───── The data
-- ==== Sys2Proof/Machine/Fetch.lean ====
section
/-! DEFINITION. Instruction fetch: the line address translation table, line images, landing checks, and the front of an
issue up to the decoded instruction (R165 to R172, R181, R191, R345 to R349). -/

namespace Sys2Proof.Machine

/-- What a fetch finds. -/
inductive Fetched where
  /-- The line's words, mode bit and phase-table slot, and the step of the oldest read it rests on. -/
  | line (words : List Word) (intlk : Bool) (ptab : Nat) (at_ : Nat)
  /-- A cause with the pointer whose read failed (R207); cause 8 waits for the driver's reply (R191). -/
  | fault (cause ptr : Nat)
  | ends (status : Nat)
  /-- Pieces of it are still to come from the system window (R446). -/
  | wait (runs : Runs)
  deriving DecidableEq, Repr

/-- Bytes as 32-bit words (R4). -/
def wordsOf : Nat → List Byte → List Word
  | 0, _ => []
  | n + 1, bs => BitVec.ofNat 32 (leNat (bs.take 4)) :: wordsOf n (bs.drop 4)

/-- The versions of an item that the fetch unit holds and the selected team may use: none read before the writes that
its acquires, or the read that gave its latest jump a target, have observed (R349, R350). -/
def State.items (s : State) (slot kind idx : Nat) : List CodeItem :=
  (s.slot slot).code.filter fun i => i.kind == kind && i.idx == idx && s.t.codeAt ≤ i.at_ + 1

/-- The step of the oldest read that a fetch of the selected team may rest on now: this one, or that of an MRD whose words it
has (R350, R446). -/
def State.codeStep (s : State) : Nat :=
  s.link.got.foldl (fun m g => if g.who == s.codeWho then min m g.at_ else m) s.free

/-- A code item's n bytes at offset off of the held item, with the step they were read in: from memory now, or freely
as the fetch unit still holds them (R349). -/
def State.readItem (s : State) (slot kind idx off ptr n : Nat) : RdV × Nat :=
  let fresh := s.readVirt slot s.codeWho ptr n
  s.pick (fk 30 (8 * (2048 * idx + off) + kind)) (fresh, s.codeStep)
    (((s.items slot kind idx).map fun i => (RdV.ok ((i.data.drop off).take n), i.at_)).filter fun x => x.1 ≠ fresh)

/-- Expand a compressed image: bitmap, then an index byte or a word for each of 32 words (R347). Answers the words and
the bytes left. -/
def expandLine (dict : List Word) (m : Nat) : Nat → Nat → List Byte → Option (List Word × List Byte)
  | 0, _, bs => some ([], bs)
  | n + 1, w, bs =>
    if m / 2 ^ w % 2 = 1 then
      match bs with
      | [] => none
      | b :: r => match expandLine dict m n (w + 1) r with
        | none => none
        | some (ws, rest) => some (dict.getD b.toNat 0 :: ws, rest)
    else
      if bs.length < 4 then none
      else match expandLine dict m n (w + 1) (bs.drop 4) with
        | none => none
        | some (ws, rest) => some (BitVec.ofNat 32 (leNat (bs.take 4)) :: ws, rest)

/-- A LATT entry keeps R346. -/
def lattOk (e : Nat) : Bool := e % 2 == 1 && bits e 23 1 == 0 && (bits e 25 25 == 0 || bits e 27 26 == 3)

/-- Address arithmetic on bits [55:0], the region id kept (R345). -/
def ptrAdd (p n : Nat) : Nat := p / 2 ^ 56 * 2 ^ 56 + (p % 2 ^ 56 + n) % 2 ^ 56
──────────
## [Description of the task]
For each line of the entries that includes "State", show that line.

## [Written answer]
def State.items (s : State) (slot kind idx : Nat) : List CodeItem :=
def State.codeStep (s : State) : Nat :=
def State.readItem (s : State) (slot kind idx off ptr n : Nat) : RdV × Nat :=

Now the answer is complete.